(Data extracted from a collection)
-=-=-

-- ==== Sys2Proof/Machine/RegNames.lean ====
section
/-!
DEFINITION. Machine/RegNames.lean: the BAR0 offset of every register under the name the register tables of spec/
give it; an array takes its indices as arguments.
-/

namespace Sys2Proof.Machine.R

-=-=-

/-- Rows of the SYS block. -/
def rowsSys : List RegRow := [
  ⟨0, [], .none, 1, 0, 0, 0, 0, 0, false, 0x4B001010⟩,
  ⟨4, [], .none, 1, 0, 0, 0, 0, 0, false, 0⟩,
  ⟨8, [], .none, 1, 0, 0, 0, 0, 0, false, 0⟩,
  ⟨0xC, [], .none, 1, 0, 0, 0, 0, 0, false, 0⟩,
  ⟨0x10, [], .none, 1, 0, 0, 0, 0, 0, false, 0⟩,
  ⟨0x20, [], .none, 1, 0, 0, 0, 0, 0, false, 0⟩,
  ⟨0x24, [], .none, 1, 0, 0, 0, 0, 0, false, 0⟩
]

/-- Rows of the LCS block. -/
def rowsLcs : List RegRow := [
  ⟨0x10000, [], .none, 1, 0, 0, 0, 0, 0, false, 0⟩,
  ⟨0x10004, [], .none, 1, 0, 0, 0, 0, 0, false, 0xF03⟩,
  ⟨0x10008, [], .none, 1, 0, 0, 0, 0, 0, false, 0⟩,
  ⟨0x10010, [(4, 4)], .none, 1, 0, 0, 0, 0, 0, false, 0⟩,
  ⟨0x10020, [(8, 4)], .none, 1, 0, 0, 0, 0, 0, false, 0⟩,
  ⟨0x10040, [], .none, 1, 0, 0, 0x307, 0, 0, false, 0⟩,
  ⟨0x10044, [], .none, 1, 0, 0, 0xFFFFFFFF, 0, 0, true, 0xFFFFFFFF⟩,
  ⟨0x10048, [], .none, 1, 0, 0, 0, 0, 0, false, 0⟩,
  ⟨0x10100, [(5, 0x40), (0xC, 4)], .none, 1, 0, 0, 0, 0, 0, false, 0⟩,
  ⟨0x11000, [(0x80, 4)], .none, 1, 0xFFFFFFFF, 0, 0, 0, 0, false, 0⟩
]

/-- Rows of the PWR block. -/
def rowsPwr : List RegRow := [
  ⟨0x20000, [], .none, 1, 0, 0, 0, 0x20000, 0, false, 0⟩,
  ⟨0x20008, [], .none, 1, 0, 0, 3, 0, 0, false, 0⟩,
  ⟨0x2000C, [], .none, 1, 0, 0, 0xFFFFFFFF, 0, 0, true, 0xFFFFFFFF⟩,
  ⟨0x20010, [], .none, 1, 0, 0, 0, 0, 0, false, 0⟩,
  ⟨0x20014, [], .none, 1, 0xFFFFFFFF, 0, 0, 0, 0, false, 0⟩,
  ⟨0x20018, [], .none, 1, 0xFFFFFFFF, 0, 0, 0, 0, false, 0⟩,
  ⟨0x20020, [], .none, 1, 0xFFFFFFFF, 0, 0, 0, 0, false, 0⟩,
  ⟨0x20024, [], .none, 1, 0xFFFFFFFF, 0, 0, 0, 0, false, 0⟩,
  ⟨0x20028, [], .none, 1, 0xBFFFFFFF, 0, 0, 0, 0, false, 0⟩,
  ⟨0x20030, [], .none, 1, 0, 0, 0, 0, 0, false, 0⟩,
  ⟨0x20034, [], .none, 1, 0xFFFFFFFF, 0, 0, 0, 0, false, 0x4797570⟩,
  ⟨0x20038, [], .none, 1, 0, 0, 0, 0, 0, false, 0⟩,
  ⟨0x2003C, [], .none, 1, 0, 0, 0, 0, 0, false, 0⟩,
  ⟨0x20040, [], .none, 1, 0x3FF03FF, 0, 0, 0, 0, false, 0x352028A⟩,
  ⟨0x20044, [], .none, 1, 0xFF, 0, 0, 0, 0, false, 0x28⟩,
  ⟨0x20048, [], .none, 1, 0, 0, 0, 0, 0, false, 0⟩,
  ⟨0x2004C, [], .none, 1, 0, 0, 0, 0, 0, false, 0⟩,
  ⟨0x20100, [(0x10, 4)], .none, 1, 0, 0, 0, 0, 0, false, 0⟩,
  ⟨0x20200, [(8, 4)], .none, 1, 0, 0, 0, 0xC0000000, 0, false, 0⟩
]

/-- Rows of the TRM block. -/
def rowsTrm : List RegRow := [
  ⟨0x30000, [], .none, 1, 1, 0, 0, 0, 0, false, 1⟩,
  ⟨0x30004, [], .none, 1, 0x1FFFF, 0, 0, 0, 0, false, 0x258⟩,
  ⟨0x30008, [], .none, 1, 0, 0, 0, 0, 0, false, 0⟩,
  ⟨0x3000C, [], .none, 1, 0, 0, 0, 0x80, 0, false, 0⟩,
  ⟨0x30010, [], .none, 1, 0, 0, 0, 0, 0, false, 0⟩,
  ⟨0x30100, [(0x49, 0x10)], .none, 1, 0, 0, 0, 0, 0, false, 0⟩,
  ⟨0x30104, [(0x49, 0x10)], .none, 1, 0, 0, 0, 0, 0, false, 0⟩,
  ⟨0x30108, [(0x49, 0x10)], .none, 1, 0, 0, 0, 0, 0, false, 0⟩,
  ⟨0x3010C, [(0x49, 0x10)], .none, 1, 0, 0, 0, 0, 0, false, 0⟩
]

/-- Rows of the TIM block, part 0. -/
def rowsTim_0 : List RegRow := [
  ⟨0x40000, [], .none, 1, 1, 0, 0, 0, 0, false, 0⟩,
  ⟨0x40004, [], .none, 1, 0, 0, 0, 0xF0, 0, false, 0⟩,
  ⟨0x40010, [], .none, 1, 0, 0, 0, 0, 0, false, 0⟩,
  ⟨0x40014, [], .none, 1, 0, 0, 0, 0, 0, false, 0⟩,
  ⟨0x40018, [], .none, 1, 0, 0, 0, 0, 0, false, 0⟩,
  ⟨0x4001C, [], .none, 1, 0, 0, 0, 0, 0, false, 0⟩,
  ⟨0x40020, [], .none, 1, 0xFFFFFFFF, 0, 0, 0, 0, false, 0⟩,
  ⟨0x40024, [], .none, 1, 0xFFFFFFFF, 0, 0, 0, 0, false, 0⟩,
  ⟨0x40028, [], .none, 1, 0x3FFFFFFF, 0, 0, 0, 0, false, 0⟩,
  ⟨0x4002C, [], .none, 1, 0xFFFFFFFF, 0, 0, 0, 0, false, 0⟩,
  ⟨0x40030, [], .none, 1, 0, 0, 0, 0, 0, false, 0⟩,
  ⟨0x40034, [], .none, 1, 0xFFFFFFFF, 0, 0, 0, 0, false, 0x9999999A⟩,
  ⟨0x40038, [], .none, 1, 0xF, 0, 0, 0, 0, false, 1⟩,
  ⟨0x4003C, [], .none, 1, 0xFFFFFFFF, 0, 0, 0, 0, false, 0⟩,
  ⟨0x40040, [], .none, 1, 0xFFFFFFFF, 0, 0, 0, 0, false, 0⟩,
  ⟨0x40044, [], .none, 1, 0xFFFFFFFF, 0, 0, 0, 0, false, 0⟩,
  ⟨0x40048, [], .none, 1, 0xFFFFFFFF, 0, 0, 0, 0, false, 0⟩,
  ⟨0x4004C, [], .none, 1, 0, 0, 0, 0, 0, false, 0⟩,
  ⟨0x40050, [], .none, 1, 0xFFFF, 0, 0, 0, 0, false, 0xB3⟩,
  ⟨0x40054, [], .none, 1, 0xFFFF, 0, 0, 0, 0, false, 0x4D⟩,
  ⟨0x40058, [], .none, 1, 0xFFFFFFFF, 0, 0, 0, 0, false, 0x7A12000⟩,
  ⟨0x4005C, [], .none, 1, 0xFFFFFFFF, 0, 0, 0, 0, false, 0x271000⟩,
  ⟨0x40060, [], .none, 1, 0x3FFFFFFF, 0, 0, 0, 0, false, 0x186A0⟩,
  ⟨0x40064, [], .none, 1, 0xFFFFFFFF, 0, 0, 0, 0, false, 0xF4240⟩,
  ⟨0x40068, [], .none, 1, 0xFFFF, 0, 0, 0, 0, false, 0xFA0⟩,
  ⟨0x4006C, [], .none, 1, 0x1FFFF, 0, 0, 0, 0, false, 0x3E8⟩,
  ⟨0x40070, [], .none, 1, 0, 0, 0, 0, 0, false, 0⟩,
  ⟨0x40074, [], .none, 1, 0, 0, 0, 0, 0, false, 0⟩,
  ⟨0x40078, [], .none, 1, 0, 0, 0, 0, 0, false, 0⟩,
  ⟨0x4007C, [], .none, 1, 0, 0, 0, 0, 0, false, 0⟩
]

-=-=-

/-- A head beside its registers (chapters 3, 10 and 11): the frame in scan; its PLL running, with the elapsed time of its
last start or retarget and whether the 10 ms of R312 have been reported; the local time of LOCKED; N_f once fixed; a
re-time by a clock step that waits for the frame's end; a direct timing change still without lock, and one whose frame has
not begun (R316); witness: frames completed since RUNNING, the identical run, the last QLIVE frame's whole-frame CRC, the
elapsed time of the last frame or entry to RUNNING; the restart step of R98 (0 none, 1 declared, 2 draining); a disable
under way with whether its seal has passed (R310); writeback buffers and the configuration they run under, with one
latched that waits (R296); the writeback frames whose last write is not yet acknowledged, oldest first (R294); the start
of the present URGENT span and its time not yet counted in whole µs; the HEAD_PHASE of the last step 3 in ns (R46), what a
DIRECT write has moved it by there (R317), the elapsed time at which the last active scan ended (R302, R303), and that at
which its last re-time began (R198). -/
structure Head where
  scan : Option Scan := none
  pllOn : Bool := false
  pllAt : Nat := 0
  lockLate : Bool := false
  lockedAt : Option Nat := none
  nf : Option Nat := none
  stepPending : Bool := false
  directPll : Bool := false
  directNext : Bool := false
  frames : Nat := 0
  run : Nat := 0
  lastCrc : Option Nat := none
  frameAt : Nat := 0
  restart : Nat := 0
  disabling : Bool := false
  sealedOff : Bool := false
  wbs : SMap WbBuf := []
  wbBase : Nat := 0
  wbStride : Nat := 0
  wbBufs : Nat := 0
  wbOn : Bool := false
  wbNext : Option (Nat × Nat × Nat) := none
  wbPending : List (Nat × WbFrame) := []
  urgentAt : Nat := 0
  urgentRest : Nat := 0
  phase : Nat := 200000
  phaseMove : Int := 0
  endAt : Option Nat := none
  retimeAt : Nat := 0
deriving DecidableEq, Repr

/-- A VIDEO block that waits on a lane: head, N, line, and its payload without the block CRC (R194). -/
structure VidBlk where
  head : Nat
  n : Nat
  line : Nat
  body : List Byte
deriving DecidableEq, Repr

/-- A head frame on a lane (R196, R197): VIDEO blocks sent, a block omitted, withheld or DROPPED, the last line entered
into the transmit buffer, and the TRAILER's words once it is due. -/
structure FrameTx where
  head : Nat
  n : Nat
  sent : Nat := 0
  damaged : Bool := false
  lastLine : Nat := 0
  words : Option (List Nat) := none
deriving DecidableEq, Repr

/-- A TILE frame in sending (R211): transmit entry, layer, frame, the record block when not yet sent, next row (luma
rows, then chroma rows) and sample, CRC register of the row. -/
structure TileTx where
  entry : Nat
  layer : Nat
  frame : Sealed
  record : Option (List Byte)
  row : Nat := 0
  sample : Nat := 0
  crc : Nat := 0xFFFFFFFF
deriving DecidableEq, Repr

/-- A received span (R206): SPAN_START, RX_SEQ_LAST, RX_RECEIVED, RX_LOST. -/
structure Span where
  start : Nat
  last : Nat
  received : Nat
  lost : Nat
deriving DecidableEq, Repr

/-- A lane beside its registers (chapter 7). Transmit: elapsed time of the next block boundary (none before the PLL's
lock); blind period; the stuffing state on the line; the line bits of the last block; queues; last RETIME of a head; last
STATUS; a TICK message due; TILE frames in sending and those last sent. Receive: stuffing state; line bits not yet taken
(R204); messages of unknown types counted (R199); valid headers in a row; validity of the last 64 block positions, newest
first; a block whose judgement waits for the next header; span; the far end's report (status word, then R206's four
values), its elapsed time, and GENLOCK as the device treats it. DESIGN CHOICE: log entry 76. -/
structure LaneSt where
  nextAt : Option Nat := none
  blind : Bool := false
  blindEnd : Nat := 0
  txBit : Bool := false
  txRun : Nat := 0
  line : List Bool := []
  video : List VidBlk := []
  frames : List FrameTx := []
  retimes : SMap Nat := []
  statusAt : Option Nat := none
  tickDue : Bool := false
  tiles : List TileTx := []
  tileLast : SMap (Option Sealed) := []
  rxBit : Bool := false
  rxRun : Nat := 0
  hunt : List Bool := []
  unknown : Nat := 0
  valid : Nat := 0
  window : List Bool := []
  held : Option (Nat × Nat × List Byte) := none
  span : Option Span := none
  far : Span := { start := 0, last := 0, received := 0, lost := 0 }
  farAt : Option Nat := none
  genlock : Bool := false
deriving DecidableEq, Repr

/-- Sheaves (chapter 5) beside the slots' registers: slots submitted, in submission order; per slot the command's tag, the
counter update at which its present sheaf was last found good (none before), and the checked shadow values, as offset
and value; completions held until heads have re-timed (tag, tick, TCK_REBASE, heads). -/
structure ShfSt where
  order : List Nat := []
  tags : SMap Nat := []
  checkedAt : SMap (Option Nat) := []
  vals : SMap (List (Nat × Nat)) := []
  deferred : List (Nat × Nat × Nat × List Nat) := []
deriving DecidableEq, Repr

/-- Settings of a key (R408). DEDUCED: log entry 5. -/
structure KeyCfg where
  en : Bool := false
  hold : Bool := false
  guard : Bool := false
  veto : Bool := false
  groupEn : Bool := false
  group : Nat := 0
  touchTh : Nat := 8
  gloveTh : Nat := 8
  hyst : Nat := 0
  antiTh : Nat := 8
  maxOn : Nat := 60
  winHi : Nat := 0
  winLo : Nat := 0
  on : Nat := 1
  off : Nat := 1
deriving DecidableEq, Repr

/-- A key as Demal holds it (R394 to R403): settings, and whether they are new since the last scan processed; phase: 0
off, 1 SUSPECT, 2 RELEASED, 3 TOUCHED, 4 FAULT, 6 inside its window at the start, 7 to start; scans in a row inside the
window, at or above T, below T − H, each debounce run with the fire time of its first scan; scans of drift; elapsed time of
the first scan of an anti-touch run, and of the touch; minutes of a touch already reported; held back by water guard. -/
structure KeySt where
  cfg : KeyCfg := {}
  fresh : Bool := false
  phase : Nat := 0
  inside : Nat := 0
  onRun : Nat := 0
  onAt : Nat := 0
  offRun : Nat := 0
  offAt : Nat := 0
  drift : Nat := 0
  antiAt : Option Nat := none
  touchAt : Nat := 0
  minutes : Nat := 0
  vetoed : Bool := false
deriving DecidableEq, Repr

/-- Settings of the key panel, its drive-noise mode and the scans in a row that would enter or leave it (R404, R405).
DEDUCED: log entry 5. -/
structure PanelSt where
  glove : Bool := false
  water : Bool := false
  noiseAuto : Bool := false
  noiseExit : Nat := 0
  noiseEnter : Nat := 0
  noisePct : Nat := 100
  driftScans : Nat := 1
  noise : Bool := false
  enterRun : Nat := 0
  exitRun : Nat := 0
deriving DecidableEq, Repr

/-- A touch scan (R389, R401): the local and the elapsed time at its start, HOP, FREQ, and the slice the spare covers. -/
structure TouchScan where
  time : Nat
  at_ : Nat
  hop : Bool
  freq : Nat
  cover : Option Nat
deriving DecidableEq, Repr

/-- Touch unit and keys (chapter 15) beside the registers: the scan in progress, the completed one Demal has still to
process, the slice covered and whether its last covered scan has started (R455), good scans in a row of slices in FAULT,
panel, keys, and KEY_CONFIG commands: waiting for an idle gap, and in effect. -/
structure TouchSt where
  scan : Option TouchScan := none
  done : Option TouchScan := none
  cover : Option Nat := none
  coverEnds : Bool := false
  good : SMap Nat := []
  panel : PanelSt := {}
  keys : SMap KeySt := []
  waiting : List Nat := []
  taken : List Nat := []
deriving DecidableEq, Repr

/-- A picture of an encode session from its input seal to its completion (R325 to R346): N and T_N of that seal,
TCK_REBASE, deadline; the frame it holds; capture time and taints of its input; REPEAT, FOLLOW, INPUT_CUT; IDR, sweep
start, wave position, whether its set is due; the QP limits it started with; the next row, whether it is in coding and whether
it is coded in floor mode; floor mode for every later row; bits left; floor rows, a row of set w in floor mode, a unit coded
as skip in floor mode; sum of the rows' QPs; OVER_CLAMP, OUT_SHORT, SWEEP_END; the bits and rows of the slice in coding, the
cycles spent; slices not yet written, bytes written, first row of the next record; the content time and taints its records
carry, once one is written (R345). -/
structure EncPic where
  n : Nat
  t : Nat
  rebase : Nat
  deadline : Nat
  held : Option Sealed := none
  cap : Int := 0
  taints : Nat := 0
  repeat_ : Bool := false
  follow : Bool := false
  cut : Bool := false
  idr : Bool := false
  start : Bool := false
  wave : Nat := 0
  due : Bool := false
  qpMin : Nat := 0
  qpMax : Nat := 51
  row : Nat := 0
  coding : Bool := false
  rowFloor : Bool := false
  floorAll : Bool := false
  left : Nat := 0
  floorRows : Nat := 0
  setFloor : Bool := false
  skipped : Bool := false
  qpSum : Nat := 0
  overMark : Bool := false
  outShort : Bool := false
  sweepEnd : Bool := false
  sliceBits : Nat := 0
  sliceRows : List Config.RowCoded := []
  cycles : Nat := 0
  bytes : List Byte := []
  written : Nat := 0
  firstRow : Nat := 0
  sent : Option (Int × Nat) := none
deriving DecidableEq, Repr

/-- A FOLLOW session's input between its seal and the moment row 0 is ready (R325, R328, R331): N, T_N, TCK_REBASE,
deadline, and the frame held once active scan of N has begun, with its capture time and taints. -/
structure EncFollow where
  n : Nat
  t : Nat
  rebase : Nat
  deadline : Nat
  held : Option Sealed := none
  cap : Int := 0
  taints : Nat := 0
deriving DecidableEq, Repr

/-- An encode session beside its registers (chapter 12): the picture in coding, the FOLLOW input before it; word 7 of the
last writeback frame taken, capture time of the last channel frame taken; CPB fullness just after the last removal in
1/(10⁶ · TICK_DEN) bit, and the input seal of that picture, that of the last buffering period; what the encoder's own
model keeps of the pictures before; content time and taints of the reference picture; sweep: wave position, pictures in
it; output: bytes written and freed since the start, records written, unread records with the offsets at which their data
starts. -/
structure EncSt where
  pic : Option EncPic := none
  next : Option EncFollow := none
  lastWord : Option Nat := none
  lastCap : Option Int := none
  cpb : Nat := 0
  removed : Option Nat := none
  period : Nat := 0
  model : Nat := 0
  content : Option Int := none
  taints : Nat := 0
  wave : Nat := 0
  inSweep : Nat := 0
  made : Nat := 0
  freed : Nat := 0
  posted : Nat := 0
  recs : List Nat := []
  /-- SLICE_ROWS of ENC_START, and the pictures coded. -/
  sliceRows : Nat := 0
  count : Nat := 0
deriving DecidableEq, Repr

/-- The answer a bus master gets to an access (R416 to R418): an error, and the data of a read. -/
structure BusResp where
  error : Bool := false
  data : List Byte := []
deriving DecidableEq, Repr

-=-=-

**What is required:**
From the line that has "groupEn : Bool := false" through the line that has "off, 1 SUSPECT, 2", copy every line exactly as it appears above, and leave out all others.

**Exercise output:**
  groupEn : Bool := false
  group : Nat := 0
  touchTh : Nat := 8
  gloveTh : Nat := 8
  hyst : Nat := 0
  antiTh : Nat := 8
  maxOn : Nat := 60
  winHi : Nat := 0
  winLo : Nat := 0
  on : Nat := 1
  off : Nat := 1
deriving DecidableEq, Repr

/-- A key as Demal holds it (R394 to R403): settings, and whether they are new since the last scan processed; phase: 0
off, 1 SUSPECT, 2 RELEASED, 3 TOUCHED, 4 FAULT, 6 inside its window at the start, 7 to start; scans in a row inside the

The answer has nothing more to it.